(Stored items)

----------

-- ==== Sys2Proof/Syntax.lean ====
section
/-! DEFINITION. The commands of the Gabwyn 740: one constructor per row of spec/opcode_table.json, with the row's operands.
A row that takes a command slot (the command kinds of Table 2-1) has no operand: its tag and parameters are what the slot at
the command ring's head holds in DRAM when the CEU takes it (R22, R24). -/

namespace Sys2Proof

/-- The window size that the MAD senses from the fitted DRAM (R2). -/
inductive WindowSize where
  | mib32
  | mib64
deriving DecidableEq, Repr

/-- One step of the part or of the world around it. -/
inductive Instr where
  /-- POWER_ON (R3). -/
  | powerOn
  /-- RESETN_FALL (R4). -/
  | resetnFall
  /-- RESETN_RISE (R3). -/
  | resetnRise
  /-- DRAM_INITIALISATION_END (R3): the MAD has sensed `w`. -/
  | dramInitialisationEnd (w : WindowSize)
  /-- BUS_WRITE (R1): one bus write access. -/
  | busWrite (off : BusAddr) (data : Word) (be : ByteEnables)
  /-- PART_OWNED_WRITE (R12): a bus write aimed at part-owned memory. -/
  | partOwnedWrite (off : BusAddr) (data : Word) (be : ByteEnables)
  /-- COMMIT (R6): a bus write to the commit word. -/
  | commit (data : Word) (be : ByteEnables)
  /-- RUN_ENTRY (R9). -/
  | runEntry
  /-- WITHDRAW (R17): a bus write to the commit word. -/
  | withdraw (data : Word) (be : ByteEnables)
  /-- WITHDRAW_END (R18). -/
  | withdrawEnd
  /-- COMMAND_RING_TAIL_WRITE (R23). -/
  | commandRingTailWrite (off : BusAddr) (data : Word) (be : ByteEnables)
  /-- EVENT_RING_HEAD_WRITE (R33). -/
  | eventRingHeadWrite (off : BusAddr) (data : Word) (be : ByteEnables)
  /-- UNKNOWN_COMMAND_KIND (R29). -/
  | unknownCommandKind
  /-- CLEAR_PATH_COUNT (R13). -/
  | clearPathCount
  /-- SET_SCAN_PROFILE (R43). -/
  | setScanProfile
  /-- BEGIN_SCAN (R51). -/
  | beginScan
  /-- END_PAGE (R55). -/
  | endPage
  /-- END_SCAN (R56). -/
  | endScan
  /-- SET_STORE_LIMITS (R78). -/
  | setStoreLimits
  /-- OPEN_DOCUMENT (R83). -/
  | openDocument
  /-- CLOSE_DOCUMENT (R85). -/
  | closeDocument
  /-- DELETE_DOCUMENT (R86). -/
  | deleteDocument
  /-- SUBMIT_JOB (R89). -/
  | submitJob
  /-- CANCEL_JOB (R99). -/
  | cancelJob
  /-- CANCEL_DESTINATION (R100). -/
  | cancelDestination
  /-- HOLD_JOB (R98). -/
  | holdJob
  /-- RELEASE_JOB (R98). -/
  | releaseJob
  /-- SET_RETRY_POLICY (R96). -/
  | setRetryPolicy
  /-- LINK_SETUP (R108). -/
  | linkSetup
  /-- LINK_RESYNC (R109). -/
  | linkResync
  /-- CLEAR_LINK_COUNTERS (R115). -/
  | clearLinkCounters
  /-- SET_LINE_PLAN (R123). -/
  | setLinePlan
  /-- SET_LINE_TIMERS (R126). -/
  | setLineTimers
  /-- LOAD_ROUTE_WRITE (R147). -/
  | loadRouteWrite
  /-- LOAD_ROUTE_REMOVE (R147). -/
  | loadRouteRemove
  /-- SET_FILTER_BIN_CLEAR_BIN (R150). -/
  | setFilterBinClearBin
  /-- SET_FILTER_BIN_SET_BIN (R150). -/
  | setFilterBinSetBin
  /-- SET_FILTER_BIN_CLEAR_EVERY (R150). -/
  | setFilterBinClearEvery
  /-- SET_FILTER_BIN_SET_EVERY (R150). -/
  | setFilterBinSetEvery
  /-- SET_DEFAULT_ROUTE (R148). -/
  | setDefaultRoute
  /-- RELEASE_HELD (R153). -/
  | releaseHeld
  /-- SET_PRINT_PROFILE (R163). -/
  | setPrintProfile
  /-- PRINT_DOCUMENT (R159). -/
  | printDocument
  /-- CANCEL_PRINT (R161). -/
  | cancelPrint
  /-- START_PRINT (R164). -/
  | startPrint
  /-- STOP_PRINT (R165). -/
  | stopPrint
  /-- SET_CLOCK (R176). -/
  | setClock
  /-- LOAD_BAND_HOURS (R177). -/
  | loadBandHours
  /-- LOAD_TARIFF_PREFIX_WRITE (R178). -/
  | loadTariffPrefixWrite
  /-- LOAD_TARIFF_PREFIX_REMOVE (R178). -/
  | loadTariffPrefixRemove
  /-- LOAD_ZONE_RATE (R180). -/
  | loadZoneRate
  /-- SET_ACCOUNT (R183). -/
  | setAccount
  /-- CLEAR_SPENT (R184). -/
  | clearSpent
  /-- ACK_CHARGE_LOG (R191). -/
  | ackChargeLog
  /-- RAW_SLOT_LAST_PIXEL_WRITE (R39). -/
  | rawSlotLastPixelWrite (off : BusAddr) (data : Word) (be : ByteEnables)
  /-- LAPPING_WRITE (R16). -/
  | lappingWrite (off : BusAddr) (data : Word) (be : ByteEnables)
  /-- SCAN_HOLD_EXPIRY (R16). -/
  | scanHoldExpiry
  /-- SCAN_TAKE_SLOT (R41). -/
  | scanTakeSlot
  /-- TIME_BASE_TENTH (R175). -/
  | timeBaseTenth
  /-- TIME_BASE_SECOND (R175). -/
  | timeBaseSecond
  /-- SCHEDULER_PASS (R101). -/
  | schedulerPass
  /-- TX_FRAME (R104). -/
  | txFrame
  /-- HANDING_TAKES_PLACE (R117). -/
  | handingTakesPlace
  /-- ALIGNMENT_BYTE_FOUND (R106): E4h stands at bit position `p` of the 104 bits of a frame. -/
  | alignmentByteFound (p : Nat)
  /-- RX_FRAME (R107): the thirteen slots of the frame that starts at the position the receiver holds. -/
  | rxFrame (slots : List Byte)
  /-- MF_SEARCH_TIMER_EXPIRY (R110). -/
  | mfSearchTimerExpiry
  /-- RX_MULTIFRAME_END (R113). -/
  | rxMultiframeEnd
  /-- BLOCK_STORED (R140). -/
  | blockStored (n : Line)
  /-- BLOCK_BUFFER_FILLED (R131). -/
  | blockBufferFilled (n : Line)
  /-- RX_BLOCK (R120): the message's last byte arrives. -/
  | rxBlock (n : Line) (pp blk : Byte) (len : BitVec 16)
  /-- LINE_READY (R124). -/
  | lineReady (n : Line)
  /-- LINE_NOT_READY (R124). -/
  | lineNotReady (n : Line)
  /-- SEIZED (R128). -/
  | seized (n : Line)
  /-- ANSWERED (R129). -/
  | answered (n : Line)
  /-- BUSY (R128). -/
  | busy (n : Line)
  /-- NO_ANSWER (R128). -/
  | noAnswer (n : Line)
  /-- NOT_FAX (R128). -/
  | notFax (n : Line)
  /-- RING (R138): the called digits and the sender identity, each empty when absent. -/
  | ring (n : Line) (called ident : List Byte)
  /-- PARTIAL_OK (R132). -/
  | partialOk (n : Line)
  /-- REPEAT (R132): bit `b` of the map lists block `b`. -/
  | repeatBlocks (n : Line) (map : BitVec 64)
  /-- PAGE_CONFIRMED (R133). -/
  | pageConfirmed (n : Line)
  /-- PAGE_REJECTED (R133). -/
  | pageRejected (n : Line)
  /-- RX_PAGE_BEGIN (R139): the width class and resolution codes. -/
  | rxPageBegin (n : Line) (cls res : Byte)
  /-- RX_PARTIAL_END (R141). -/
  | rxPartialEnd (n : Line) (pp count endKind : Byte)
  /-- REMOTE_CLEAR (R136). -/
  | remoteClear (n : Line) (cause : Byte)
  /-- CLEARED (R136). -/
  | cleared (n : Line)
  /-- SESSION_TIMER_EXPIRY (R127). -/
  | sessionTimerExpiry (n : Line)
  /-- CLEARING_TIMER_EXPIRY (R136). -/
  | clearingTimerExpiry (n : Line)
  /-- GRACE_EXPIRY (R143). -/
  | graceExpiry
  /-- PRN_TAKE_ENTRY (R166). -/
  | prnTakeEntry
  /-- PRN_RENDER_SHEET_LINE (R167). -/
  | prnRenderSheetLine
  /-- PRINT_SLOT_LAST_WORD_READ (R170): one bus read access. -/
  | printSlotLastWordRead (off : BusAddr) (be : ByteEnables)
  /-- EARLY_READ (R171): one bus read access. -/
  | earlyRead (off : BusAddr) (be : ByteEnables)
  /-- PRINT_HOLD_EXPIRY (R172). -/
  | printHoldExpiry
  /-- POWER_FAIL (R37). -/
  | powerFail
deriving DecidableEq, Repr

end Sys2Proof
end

----------

THE PROBLEM -> Retype exactly the lines from the first line of the records above through the line containing "namespace Sys2Proof", both included, and nothing else.

SOLUTION TO THIS PROBLEM ->
-- ==== Sys2Proof/Syntax.lean ====
section
/-! DEFINITION. The commands of the Gabwyn 740: one constructor per row of spec/opcode_table.json, with the row's operands.
A row that takes a command slot (the command kinds of Table 2-1) has no operand: its tag and parameters are what the slot at
the command ring's head holds in DRAM when the CEU takes it (R22, R24). -/

namespace Sys2Proof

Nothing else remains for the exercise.